Task brief:
Read through the records. Copy each line that has the word "vault".

[[ Provided material, beginning ]]

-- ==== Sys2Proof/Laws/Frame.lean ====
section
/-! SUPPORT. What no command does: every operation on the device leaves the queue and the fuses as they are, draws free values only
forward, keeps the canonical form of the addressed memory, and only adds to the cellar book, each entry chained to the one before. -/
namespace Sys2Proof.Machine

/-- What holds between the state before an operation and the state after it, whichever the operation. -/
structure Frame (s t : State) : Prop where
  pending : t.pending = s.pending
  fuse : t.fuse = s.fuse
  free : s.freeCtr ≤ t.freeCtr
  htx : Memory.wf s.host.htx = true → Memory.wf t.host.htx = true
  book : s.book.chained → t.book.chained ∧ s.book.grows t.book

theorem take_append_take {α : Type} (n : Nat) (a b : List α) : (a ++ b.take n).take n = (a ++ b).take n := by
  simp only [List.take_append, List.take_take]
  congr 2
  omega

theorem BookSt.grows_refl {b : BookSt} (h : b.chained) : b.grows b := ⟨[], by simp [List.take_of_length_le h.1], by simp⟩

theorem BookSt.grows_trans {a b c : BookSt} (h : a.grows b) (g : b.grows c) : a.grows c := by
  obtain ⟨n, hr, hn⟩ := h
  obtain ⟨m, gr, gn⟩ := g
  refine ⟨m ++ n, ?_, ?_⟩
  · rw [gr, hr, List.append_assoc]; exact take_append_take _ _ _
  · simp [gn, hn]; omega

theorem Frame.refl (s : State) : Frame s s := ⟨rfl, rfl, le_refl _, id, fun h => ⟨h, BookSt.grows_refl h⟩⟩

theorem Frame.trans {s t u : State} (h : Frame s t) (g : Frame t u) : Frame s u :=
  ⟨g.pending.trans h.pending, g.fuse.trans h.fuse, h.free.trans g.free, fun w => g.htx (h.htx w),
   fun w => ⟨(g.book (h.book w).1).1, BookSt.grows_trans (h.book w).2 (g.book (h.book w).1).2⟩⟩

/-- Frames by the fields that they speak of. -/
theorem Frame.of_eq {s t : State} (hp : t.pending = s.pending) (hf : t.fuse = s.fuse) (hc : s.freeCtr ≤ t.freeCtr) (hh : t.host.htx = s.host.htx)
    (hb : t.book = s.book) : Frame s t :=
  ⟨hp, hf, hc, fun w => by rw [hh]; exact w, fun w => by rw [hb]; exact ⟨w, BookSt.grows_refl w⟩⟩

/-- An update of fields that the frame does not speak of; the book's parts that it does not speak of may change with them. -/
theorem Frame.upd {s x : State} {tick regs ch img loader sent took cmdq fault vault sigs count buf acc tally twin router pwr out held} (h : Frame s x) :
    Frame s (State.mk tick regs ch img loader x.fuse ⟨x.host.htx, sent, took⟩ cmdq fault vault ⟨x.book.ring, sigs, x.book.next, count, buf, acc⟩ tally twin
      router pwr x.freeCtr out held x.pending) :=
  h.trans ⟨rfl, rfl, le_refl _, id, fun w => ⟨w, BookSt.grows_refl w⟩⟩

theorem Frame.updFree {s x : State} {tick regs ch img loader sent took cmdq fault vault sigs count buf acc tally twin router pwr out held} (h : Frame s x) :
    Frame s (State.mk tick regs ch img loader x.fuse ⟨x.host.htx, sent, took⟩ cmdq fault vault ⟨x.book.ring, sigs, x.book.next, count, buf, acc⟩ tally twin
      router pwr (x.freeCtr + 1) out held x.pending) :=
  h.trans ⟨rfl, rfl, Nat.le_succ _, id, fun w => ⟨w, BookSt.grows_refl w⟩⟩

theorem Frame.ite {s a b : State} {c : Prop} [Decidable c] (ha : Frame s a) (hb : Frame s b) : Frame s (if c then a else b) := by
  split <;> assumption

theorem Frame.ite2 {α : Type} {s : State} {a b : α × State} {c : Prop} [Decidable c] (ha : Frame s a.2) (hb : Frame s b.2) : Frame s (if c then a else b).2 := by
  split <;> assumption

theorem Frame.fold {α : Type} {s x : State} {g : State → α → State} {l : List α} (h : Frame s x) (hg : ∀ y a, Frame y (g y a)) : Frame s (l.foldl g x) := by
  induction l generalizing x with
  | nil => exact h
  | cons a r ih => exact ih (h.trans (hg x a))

[[ Provided material, end ]]

Expected answer:
theorem Frame.upd {s x : State} {tick regs ch img loader sent took cmdq fault vault sigs count buf acc tally twin router pwr out held} (h : Frame s x) :
    Frame s (State.mk tick regs ch img loader x.fuse ⟨x.host.htx, sent, took⟩ cmdq fault vault ⟨x.book.ring, sigs, x.book.next, count, buf, acc⟩ tally twin
theorem Frame.updFree {s x : State} {tick regs ch img loader sent took cmdq fault vault sigs count buf acc tally twin router pwr out held} (h : Frame s x) :
    Frame s (State.mk tick regs ch img loader x.fuse ⟨x.host.htx, sent, took⟩ cmdq fault vault ⟨x.book.ring, sigs, x.book.next, count, buf, acc⟩ tally twin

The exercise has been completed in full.